El padre Engelmann los interrumpió:
—Parece que la fábrica de jabón Yongjia está ardiendo. Esas llamas tan altas tienen que proceder de la gran cantidad de aceite almacenado allí.
Siguiendo su mirada, todos los allí presentes pudieron contemplar a través de la puerta del templo el gran resplandor que rompía la oscuridad del atardecer recién estrenado. Shujuan y las otras niñas corrieron hacia el patio. El brillo de las llamas iluminaba las vidrieras que habían conseguido sobrevivir, y hacía que la figura de la Virgen María con el Niño centelleara como una joya bajo las tiras de papel protectoras. Las estudiantes contemplaron embobadas aquella escena terrorífica y fascinante a un mismo tiempo. Las llamas les proporcionaban una visibilidad excelente aunque fantasmagórica. El terreno y el paisaje iluminados se hundían y volvían a aparecer flotando en su campo de visión.

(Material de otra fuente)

-- ==== Sys2Proof/Laws/KeepsBoot.lean ====
section
/-! SUPPORT. Every operation of Machine/Boot.lean keeps the queue and the canonical form. -/

namespace Sys2Proof.Machine

theorem State.modBoot_keeps {s0 : State} (s : State) (f : Boot → Boot) (kh : Keeps s0 s) : Keeps s0 (State.modBoot s f) := by
  unfold State.modBoot
  repeat' first
    | with_reducible first | assumption | intro _
    | with_reducible exact Keeps.refl _
    | (with_reducible refine Keeps.mk ?_ rfl rfl rfl rfl rfl)

theorem State.showBoot_keeps {s0 : State} (s : State) (k : Nat) (kh : Keeps s0 s) : Keeps s0 (State.showBoot s k) := by
  unfold State.showBoot
  repeat' first
    | with_reducible first | assumption | intro _
    | with_reducible first | apply State.setFld_keeps
    | with_reducible exact Keeps.refl _

theorem State.beacon_keeps {s0 : State} (s : State) (attempt code typ backoff : Nat) (kh : Keeps s0 s) : Keeps s0 (State.beacon s attempt code typ backoff) := by
  unfold State.beacon
  repeat' first
    | with_reducible first | assumption | intro _
    | (extract_lets +onlyGivenNames x
       first
       | (refine Keeps.via (x := x) ?_ fun kh1 => ?_; rotate_left; clear_value x; rotate_left; subst x)
       | clear_value x)
    | with_reducible first | apply State.modEth_keeps
    | split
    | with_reducible exact Keeps.refl _
    | (with_reducible refine Keeps.mk ?_ rfl rfl rfl rfl rfl)

theorem State.countFail_keeps {s0 : State} (s : State) (c : Status) (typ : Nat) (slotB : Bool) (kh : Keeps s0 s) : Keeps s0 (State.countFail s c typ slotB) := by
  unfold State.countFail
  repeat' first
    | with_reducible first | assumption | intro _
    | (extract_lets +onlyGivenNames x
       first
       | (refine Keeps.via (x := x) ?_ fun kh1 => ?_; rotate_left; clear_value x; rotate_left; subst x)
       | clear_value x)
    | with_reducible first | apply State.retain_keeps | apply State.incFld_keeps | apply State.setRegN_keeps
    | split
    | with_reducible exact Keeps.refl _
    | (with_reducible refine Keeps.mk ?_ rfl rfl rfl rfl rfl)

theorem State.failAttempt_keeps {s0 : State} (s : State) (c : Status) (typ : Nat) (kh : Keeps s0 s) : Keeps s0 (State.failAttempt s c typ) := by
  unfold State.failAttempt
  repeat' first
    | with_reducible first | assumption | intro _
    | (extract_lets +onlyGivenNames x
       first
       | (refine Keeps.via (x := x) ?_ fun kh1 => ?_; rotate_left; clear_value x; rotate_left; subst x)
       | clear_value x)
    | with_reducible first | apply State.countFail_keeps | apply State.beacon_keeps | apply State.showBoot_keeps | apply State.modBoot_keeps
    | split
    | with_reducible exact Keeps.refl _
    | (with_reducible refine Keeps.mk ?_ rfl rfl rfl rfl rfl)

theorem State.takeBlock_keeps {s0 : State} (s : State) (b cause : Nat) (r : Option ErrRecord) (kh : Keeps s0 s) : Keeps s0 (State.takeBlock s b cause r) := by
  unfold State.takeBlock
  repeat' first
    | with_reducible first | assumption | intro _
    | (extract_lets +onlyGivenNames x
       first
       | (refine Keeps.via (x := x) ?_ fun kh1 => ?_; rotate_left; clear_value x; rotate_left; subst x)
       | clear_value x)
    | with_reducible first | apply State.post_keeps | apply State.setBit_keeps | apply State.setFld_keeps
    | split
    | with_reducible exact Keeps.refl _

theorem State.repairListed_keeps {s0 : State} (s : State) (kh : Keeps s0 s) : Keeps s0 (State.repairListed s) := by
  unfold State.repairListed
  repeat' first
    | with_reducible first | assumption | intro _
    | with_reducible first | apply State.takeBlock_keeps | apply State.each_keeps
    | with_reducible exact Keeps.refl _

theorem State.repairLink_keeps {s0 : State} (s : State) (x : Nat × Bool × Nat) (kh : Keeps s0 s) : Keeps s0 (State.repairLink s x) := by
  unfold State.repairLink
  repeat' first
    | with_reducible first | assumption | intro _
    | (extract_lets +onlyGivenNames x
       first
       | (refine Keeps.via (x := x) ?_ fun kh1 => ?_; rotate_left; clear_value x; rotate_left; subst x)
       | clear_value x)
    | with_reducible first | apply State.takeBlock_keeps | apply State.setBit_keeps
    | split
    | with_reducible exact Keeps.refl _
    | (with_reducible refine Keeps.mk ?_ rfl rfl rfl rfl rfl)

theorem State.repairRow_keeps {s0 : State} (s : State) (d r : Nat) (kh : Keeps s0 s) : Keeps s0 (State.repairRow s d r) := by
  unfold State.repairRow
  repeat' first
    | with_reducible first | assumption | intro _
    | (extract_lets +onlyGivenNames x
       first
       | (refine Keeps.via (x := x) ?_ fun kh1 => ?_; rotate_left; clear_value x; rotate_left; subst x)
       | clear_value x)
    | with_reducible first | apply State.takeBlock_keeps | apply State.each_keeps | apply State.post_keeps | apply State.setFld_keeps
    | split
    | with_reducible exact Keeps.refl _
    | (with_reducible refine Keeps.mk ?_ rfl rfl rfl rfl rfl)

theorem State.repair_keeps {s0 : State} (s : State) (kh : Keeps s0 s) : Keeps s0 (State.repair s) := by
  unfold State.repair
  repeat' first
    | with_reducible first | assumption | intro _
    | (extract_lets +onlyGivenNames x
       first
       | (refine Keeps.via (x := x) ?_ fun kh1 => ?_; rotate_left; clear_value x; rotate_left; subst x)
       | clear_value x)
    | with_reducible first | apply State.repairRow_keeps | apply State.repairLink_keeps | apply State.repairListed_keeps | apply State.setTileState_keeps | apply State.each_keeps | apply State.setBit_keeps | apply State.setFld_keeps
    | split
    | with_reducible exact Keeps.refl _

theorem State.inject_keeps {s0 : State} (s : State) (kh : Keeps s0 s) : Keeps s0 (State.inject s) := by
  unfold State.inject
  repeat' first
    | with_reducible first | assumption | intro _
    | (extract_lets +onlyGivenNames x
       first
       | (refine Keeps.via (x := x) ?_ fun kh1 => ?_; rotate_left; clear_value x; rotate_left; subst x)
       | clear_value x)
    | with_reducible first | apply State.modSafety_keeps | apply State.each_keeps | apply State.post_keeps | apply State.setRegN_keeps
    | split
    | with_reducible exact Keeps.refl _
    | (with_reducible refine Keeps.mk ?_ rfl rfl rfl rfl rfl)

theorem State.compatible_keeps {s0 : State} (s : State) (kh : Keeps s0 s) : Keeps s0 (State.compatible s) := by
  unfold State.compatible
  repeat' first
    | with_reducible first | assumption | intro _
    | (extract_lets +onlyGivenNames x
       first
       | (refine Keeps.via (x := x) ?_ fun kh1 => ?_; rotate_left; clear_value x; rotate_left; subst x)
       | clear_value x)
    | with_reducible first | apply State.modBoot_keeps | apply State.post_keeps
    | split
    | with_reducible exact Keeps.refl _
    | (with_reducible refine Keeps.mk ?_ rfl rfl rfl rfl rfl)

theorem State.romSteps_keeps {s0 : State} (s : State) (kh : Keeps s0 s) : Keeps s0 (State.romSteps s) := by
  unfold State.romSteps
  repeat' first
    | with_reducible first | assumption | intro _
    | (extract_lets +onlyGivenNames x
       first
       | (refine Keeps.via (x := x) ?_ fun kh1 => ?_; rotate_left; clear_value x; rotate_left; subst x)
       | clear_value x)
    | with_reducible first | apply State.failAttempt_keeps | apply State.showBoot_keeps | apply State.modBoot_keeps | apply State.setPieces_keeps | apply State.setBit_keeps
    | split
    | with_reducible exact Keeps.refl _
    | (with_reducible refine Keeps.mk ?_ rfl rfl rfl rfl rfl)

Ah Gu y George estuvieron de acuerdo con el padre Engelmann en que el origen del incendio no podía ser otro que la fábrica de jabones Yongjia, en la calle Wudiao. Fabio ordenó a las niñas que regresaran al desván de inmediato. Aquel anochecer parecía anunciar un peligro inminente.
Cuando más tarde Fabio se dirigió al taller de encuadernación para asegurarse de que la trampilla estaba cerrada, se encontró para su sorpresa a la prostituta llamada Hongling dando vueltas frente a la puerta con un cigarrillo colgando entre los labios.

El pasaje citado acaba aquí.